Archive

Archive for the ‘Web Development’ Category

Debug your outbound POST and GET requests

May 17th, 2007 jvallery 1 comment

I work a lot with different types of web services. I find when I’m building an application that has to post data off to a remote service that it can be difficult to debug where the problems are. I can’t always see an exact copy of the HTTP request that I am sending, and therefore how the remote service sees my call. I created a simple little app that when called will return exactly what it was sent. You can pass in variables in a POST or GET, and it will just spit them right back at you along with whatever HTTP headers were sent by your client.

If you point your browser over to http://vallery.net/postback/index.php you can see it in action. It will report back to you exactly how your browser is identifying itself, including any cookies you might have received from my word press blog!

Now the next time you are writing an application and you want to debug your outbound posts, just send them over to the above URL and it will respond with exactly what it received.

Pretty cool!

Categories: Web Development Tags: , , , ,

Optimizing WordPress and LAMP to survive the Digg effect

March 26th, 2007 jvallery 3 comments

Anyone who has used digg for any amount of time has certainly come across a dead link. Invariably you click on the comment link hoping someone has posted a mirror of the content. You head over to duggmirror or coral cache to view the content. During the peak time right after an article hits the digg homepage, a given site might receive as many as 100 page loads per minute. If this page is hosted on WordPress, or other MySQL based blog platform, combined with shared hosting, it’s a recipe for a crash. Your site will go down in flames and you won’t have a chance of recovering until the load goes back to a lower level.

Recently I had an article hit the front page of Digg. I was lucky because I had already done a number of things to optimize my server so that I survived. My page never went down, and was very responsive for the entire duration of getting dugg. My site is hosted on WordPress on a server that I own and manage. The server hosts about 15 different domains, none of which are exceptionally high traffic sites. The server isn’t anything special either. It’s a single processor P4 3.0GHz with 512MB of memory running CentOS 4.4, Apache 2.0, PHP5, MySQL4. I do have webalizer running on my Apache logs and I have the output of those posted at http://vallery.net/stats/ if you would like to see what the Digg effect can do.

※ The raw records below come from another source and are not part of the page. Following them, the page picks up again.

/-- The record a handle's command uses: its copy, with the fields of the redirection (R239) as they are stored while the record
is still the one that was sealed (R235). -/
def liveRecord (copy live : List Byte) : List Byte :=
  if Word.bit (recFlags live) 0 ∧ recSealgen live = recSealgen copy then
    [(0, 1), (6, 1), (8, 8), (0xA4, 1), (0xA8, 8), (0xB0, 8)].foldl (fun b f => recSet b f.1 f.2 (recNat live f.1 f.2)) copy
  else copy

/-- The tile of a coordinate vector inside the tensor. -/
def tileOf (r : List Byte) (c : List Int) : Nat := tileIndex r (toUnits r (c.map Int.toNat))

/-- The layout each coordinate vector is accessed in (R239): read the live record, and the bitmap while a relayout runs. -/
def engLayout (s : State) (v : View) (id : Nat) (copy : RecCopy) (cs : List (List Int))
    (go : List Byte → (List Int → Nat × Nat) → State → Ran) : Ran :=
  engRead s v id (recReqs 0 0 copy.va) (fun bs s =>
    let r := liveRecord copy.bytes (bs.flatMap Prod.snd)
    let old : Nat × Nat := (recTag r, recBase r)
    if recRlstate r ≠ 1 then go r (fun _ => old) s
    else
      let words := ((cs.filter (inside r)).map (fun c => (mapPlace (recMap r) (tileOf r c)).1)).dedup
      engRead s v id (words.map (fun a => ⟨0, 0, a, 8, 8⟩)) (fun ws s =>
        let entry (c : List Int) : Nat :=
          let p := mapPlace (recMap r) (tileOf r c)
          match ws.find? (fun w => w.1 == p.1) with
          | some w => leNat w.2 / 2 ^ p.2 % 4
          | none => 0
        if (cs.filter (inside r)).any (fun c => entry c == 1) then .wait s
        else go r (fun c => if entry c = 2 then (recNewTag r, recNewBase r) else old) s))

/-- Scale words of block-tagged elements. -/
def engScales (s : State) (v : View) (id : Nat) (r : List Byte) (cs : List (List Int)) (go : (List Int → Nat) → State → Ran) : Ran :=
  if !recBlock r then go (fun _ => 0) s
  else
    let addrs := ((cs.filter (inside r)).map (fun c => scaleAddr r (c.map Int.toNat))).dedup
    engRead s v id (addrs.map (fun a => ⟨0, 0, a, 2, 1⟩)) (fun ws s =>
      go (fun c => match ws.find? (fun w => w.1 == scaleAddr r (c.map Int.toNat)) with | some w => leNat w.2 | none => 0) s)

/-- The elements of a `cpyh` box, row by row, each with its bit in the scratchpad image. -/
def boxElems (c : List Int) (e0 e1 : Nat) : List (Nat × Nat × List Int) :=
  (List.range e1).flatMap (fun y => (List.range e0).map (fun x =>
    (x, y, [c.getD 0 0 + (x : Int), c.getD 1 0 + (y : Int), c.getD 2 0, c.getD 3 0, 0, 0])))

/-- The first element of an element's block. -/
def blockHead (c : List Int) : List Int := (c.getD 0 0 / 32 * 32) :: c.drop 1

/-- Moves of a box. In the block-tagged format element k of a block lies at bit k × b of its 32 bytes, b from its scale
word, and bytes the format does not use are written 0 (R216, R367). -/
def boxMoves (r : List Byte) (sp dir e0 : Nat) (es : List (Nat × Nat × List Int)) (lay : List Int → Nat × Nat)
    (scale : List Int → Nat) : List Move :=
  let row := boxRow r e0
  es.flatMap (fun e =>
    let (x, y, c) := e
    let ins := inside r c
    let p := elemAt r (lay c).1 (lay c).2 (scale c) (c.map Int.toNat)
    let blk := recBlock r
    let b := if blk then (if inside r (blockHead c) then (blockTy (scale (blockHead c))).width else 8) else recBits r
    let at_ : Nat := if blk then 8 * (sp + y * row + x / 32 * 32) + x % 32 * b else 8 * (sp + y * row) + x * b
    let pad : Place := ⟨true, at_ / 8, at_ % 8⟩
    let glob : Place := ⟨false, p.addr, p.bit⟩
    let elem : List Move :=
      if dir = 0 then [if ins then ⟨some glob, 0, pad, b⟩ else ⟨none, recPad r, pad, b⟩]
      else if ins then [⟨some pad, 0, glob, b⟩] else []
    let rest := 8 * (32 - 4 * b)
    let tail : List Move :=
      if !blk || x % 32 != 0 || b == 8 then []
      else if dir = 0 then [⟨none, 0, ⟨true, sp + y * row + x + 4 * b, 0⟩, rest⟩]
      else if ins then [⟨none, 0, ⟨false, (unitAddr r (lay c).1 (lay c).2 (toUnits r (c.map Int.toNat))).1 + 4 * b, 0⟩, rest⟩]
      else []
    elem ++ tail)

/-- Index `i` of a gather. -/
def gatherIndex (x : Core) (ix i : Nat) (wide : Bool) : Nat :=
  if wide then x.spad.readNat (ix + 8 * i) 8 else x.spad.readNat (ix + 4 * i) 4

/-- Coordinates of a linear index over the extents (R246); one past them all is outside. -/
def linearCoords (r : List Byte) (i : Nat) : List Int :=
  let e := recExt r
  [(i % e 0 : Nat), (i / e 0 % e 1 : Nat), (i / (e 0 * e 1) % e 2 : Nat), (i / (e 0 * e 1 * e 2) % e 3 : Nat),
   (i / (e 0 * e 1 * e 2 * e 3) % e 4 : Nat), (i / (e 0 * e 1 * e 2 * e 3 * e 4) : Nat)]

/-- Perform a command's data movement from its start. -/
def Command.begin (c : Command) (s : State) : Ran :=
  let v := c.view
  match c.kind with
  | .cpy ss ds src dst n =>
    if ss && ds && decide (src < dst + n) && decide (dst < src + n) then
      let x := s.core c.core
      let (up, s) := s.choose 2
      let order := if up = 0 then List.range n else (List.range n).reverse
      let (m, s) := overlapCopy x.spad src dst order x.spad s
      .go (s.setCore c.core { x with spad := m }) []
    else runMoves s v c.id c.core (copyMoves ss ds src dst n)
  | .cpyh rc sp dir cs e0 e1 =>
    let es := boxElems cs e0 e1
    engLayout s v c.id rc (es.map (fun e => e.2.2)) (fun r lay s =>
      engScales s v c.id r (es.map (fun e => e.2.2)) (fun scale s =>
        runMoves s v c.id c.core (boxMoves r sp dir e0 es lay scale)))
  | .gath sp ix n base size wide =>
    let x := s.core c.core
    runMoves s v c.id c.core ((List.range n).map (fun i =>
      ⟨some ⟨false, (base + gatherIndex x ix i wide * size) % 2 ^ 64, 0⟩, 0, ⟨true, sp + i * size, 0⟩, 8 * size⟩))
  | .gathh sp ix n rc wide =>
    let x := s.core c.core
    let cs := (List.range n).map (fun i => linearCoords rc.bytes (gatherIndex x ix i wide))
    engLayout s v c.id rc cs (fun r lay s =>
      let b := recBits r
      runMoves s v c.id c.core (cs.mapIdx (fun i k =>
        let dst : Place := ⟨true, sp + i * (b / 8), 0⟩
        if inside r k then ⟨some ⟨false, (elemAt r (lay k).1 (lay k).2 0 (k.map Int.toNat)).addr, 0⟩, 0, dst, b⟩
        else ⟨none, recPad r, dst, b⟩)))
  | .spset sp n pat =>
    let x := s.core c.core
    .go (s.setCore c.core { x with spad := x.spad.writeBytes sp ((List.range n).map (fun j => BitVec.ofNat 8 (pat / 256 ^ (j % 8)))) }) []
  | .matrix _ => .wait s

/-- Perform a command's data movement, or what a serial lock has left of it. -/
def Command.run (c : Command) (s : State) : Ran :=
  match c.todo with
  | some ms => runMoves s c.view c.id c.core ms
  | none => c.begin s

/-! ### Completion -/

def Command.isGather (c : Command) : Bool := match c.kind with | .gath .. => true | .gathh .. => true | _ => false
def Command.isMatrix (c : Command) : Bool := match c.kind with | .matrix _ => true | _ => false

/-- An engine may run the command: the accesses of its group before its issue are performed (R177), the range checker holds nothing before it that it must follow (R164), and its engine has
come to it (R242, R246). -/
def Command.ready (c : Command) (s : State) : Bool :=
  let old := s.before c
  !s.owedBefore c.launch c.group (c.parent.getD c.id) &&
  !old.any (fun e => e.core == c.core && c.behind e) &&
  (match c.engine with | some k => decide ((old.filter (fun e => e.engine == some k)).length < 16) | none => true) &&
  (!c.isGather || !old.any (fun e => e.isGather && clusterOf e.core == clusterOf c.core))
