-- ==== Sys2Proof/Machine/MatrixRun.lean ====
section
/-! DEFINITION. Matrix operations as the arrays perform them, at their retirement (R248, R380 to R385). -/

namespace Sys2Proof.Machine

open Sys2Proof

/-! ### Operand elements in slots (Table 18.3) -/

/-- Element `k` of width `b` in a row that begins at a scratchpad byte. -/
def spadElem (x : Core) (row b k : Nat) : Nat :=
  let bit := k * b
  x.spad.readNat (row + bit / 8) ((bit % 8 + b + 7) / 8) / 2 ^ (bit % 8) % 2 ^ b

/-- A plain element: row or column `i`, element `k` of `ks` (R210, R220). -/
def plainElem (x : Core) (ty : Ty) (ftz : Bool) (slot ks i k : Nat) : Num.FVal :=
  Num.decodeTy ty ftz (spadElem x (slot + i * ks * ty.width / 8) ty.width k)

/-- A finite value times a power of two. -/
def shiftVal (v : Num.FVal) (n : Int) : Num.FVal :=
  match v with
  | .fin s m e => .fin s m (e + n)
  | v => v

/-- Element `k` of row or column `i` of a block-scaled operand of `kb` blocks; `words` is where its scale words begin
(R215, R216, R383). -/
def blockElem (x : Core) (slot words kb i k : Nat) : Num.FVal :=
  let q := k / 32
  let w := x.spad.readNat (slot + words + 2 * (i * kb + q)) 2
  let sc := w % 256
  if 2 ^ 10 ≤ w ∨ sc = 0xFF then .nan
  else
    let ty := blockTy w
    shiftVal (Num.decodeTy ty false (spadElem x (slot + i * (32 * kb) + 32 * q) ty.width (k % 32))) ((sc : Int) - 127)

/-! ### Products and sums (R382 to R384) -/

/-- What an operation reads: the core, the first slots of its rings, and the elements of A that came from memory. -/
structure MatIn where
  x  : Core
  m  : MatOp
  av : List Nat
  deriving DecidableEq, Repr

def MatIn.ks (q : MatIn) : Nat := 32 * matKB q.m.lit
def MatIn.k (q : MatIn) : Nat := matNS q.m.lit * q.ks
def MatIn.ftz (q : MatIn) : Bool := (arMode q.m.mod).ftz

/-- First byte of operation slot `n` of ring A or B. -/
def MatIn.slotOfA (q : MatIn) (n : Nat) : Nat := (q.x.rings.getD (matRA q.m.lit) .empty).slotAt ((q.m.slotA + n) % 2 ^ 32)
def MatIn.slotOfB (q : MatIn) (n : Nat) : Nat := (q.x.rings.getD (matRB q.m.lit) .empty).slotAt ((q.m.slotB + n) % 2 ^ 32)

/-- A(i, k). -/
def MatIn.a (q : MatIn) (i k : Nat) : Num.FVal :=
  if q.m.op = 0x1CB then Num.decodeTy q.m.ty q.ftz (q.av.getD (i * q.k + k) 0)
  else if q.m.op = 0x1C9 then blockElem q.x (q.slotOfA (k / q.ks)) (512 * matKB q.m.lit) (matKB q.m.lit) i (k % q.ks)
  else plainElem q.x q.m.ty q.ftz (q.slotOfA (k / q.ks)) q.ks i (k % q.ks)

/-- B(k, j). -/
def MatIn.b (q : MatIn) (k j : Nat) : Num.FVal :=
  if q.m.op = 0x1C9 then blockElem q.x (q.slotOfB (k / q.ks)) (2048 * matKB q.m.lit) (matKB q.m.lit) j (k % q.ks)
  else plainElem q.x (matTyB q.m.lit) q.ftz (q.slotOfB (k / q.ks)) q.ks j (k % q.ks)

/-- Group `g` of row `i` of the `mmas` operand: two elements and their indices (Table 16.6). -/
def MatIn.sparse (q : MatIn) (i g : Nat) : List (Num.FVal × Nat) :=
  let w := q.m.ty.width
  let s := if w = 8 then 4 else 8
  let per := q.ks / 4
  let v := q.x.spad.readNat (q.slotOfA (g / per) + i * per * s + g % per * s) s
  [(Num.decodeTy q.m.ty q.ftz (v % 2 ^ w), v / 2 ^ (2 * w) % 4), (Num.decodeTy q.m.ty q.ftz (v / 2 ^ w % 2 ^ w), v / 2 ^ (2 * w + 2) % 4)]

/-- The products of D(i, j), in ascending k. The elements of a sparse group that its indices do not name are +0 (R384, log 29). -/
def MatIn.products (q : MatIn) (i j : Nat) : List Num.FVal :=
  if q.m.op = 0x1CA then
    (List.range (q.k / 4)).flatMap (fun g =>
      let es := q.sparse i g
      es.map (fun p => Num.mul p.1 (q.b (4 * g + p.2) j)) ++
        ((List.range 4).filter (fun n => es.all (fun p => p.2 != n))).map (fun n => Num.mul (.fin false 0 0) (q.b (4 * g + n) j)))
  else (List.range q.k).map (fun k => Num.mul (q.a i k) (q.b k j))

/-- The result format: FP64 for FP64 operands, else FP32. -/
def MatOp.fmt (m : MatOp) : Ty := if m.ty = .f64 then .f64 else .f32

/-- The sum is ordered (R223): FP64 and FP32. -/
def MatOp.ordered (m : MatOp) : Bool := m.ty == .f64 || m.ty == .f32

/-- Bits of the C element. -/
def MatIn.c (q : MatIn) (i j : Nat) : Nat :=
  if Word.bit q.m.mod 4 then
    let b := q.m.fmt.bytes
    (q.m.tcCopy.getD q.x.tiles).readNat (4096 * matTC q.m.lit + 256 * i + b * j) b
  else 0

/-- Bits of D(i, j). -/
def MatIn.d (q : MatIn) (i j : Nat) : Nat :=
  let ty := q.m.fmt
  let md := arMode q.m.mod
  if q.m.ordered then
    (List.range q.k).foldl (fun acc k => Num.roundTy ty md (Num.fma md.rm (q.a i k) (q.b k j) (Num.decodeTy ty md.ftz acc))) (q.c i j)
  else Num.roundTy ty md (Num.exactSum md.rm (q.products i j ++ [Num.decodeTy ty md.ftz (q.c i j)]))

/-- Tile TD with the result. -/
def MatIn.tiles (q : MatIn) : Memory :=
  let b := q.m.fmt.bytes
  (List.range 16).foldl (fun (m : Memory) i => (List.range (matN q.m.ty)).foldl (fun (m : Memory) j =>
    m.writeNat (4096 * matTD q.m.lit + 256 * i + b * j) b (q.d i j)) m) q.x.tiles

/-- Retirement: D is written, HEAD of each ring read advances once, also where one ring holds both operands, and the operation leaves (R381). -/
def MatIn.retire (q : MatIn) (s : State) (core : Nat) : State :=
  let rest := q.x.mats.filter (fun m => m.id != q.m.id)
  let rings := ((matRings q.m.op q.m.ty q.m.lit).map Prod.fst).dedup.foldl (fun (rs : List Ring) k =>
    let g := rs.getD k .empty
    rs.set k { g with head := (g.head + matNS q.m.lit) % 2 ^ 32 }) q.x.rings
  (s.setCore core { q.x with tiles := q.tiles, mats := rest, rings := rings }).dropCommand q.m.id

/-- MATRIX_RETIRE: the oldest operation of a leader core retires, in issue order. -/
def execMatrixRetire (core : Nat) (s : State) : Host.Outcome State Fault Refusal :=
  match (s.core core).mats with
  | [] => .next s
  | m :: _ =>
    match s.command? m.id with
    | none => .next s
    | some c =>
      if !c.ready s then .next s
      else
        match convElems s c m (fun av s => .go ((MatIn.mk (s.core core) m av).retire s core) []) with
        | .wait s => .next s
        | .fail _ _ _ => .next s
        | .go s _ => .next s

end Sys2Proof.Machine
end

I never exceeded more than a 0.15 load average during the Digg. Load average is a computation of how maxed out a Unix based system is. You multiply the number of processors by 1, and this indicates the maximum load average that you can reasonably sustain. If the load average exceeds this number, than your system is over utilized. In my case, my max server load is 1 given that this is a single processor system. This means I was only using 15% of my system resources during the maximum load that was generated from the Digg.

In order to optimize my system I have done the following things:

1) I’ve installed the WordPress 2.0 plugin wp-cache. This is something that every WordPress blog should have installed. Especially on a shared hosting environment, it will dramatically increase your ability to handle high traffic. The plugin generates the HTML for a given page and then saves it in a cache file. When someone accesses your page, instead of fetching the content from the database it uses the already generated HTML in the cache to send to the browser. This eliminates a number of fetches to the DB and dramatically speeds up page load times.

2) Optimize Apache/MySQL to handle the expected number of database queries. The most common error you receive when viewing a WordPress page that has been owned by the Digg effect is a database connection failed, or timeout. When connecting to a MySQL database you can either have a persistent connection, or generate a new connection for each request. There are a number of schools of thought as to which method is better, but generally speaking using persistent connections utilize more memory, so for me using a new connection for each request makes more sense. A lot of the PHP blog templates including WordPress use these non-persistent connections as well. The rub comes in the maximum number of said connections. MySQL can be configured in your my.cnf file to say the maximum number of connections that can be created to the database. If each instance of Apache (which in turn represents concurrent vistors to your page) has it’s own connection, then you can quickly exceed this maximum number of connections. Apache similarly has a configuration option that dictates the maximum number of threads that can be concurrently running. This number is specified in the httpd.conf file. If the Apache number is larger than the MySQL number (which is the case in most default configurations) when you have more Apache threads running than MySQL is capable of handling, you get our nice “maximum number of connections” error message.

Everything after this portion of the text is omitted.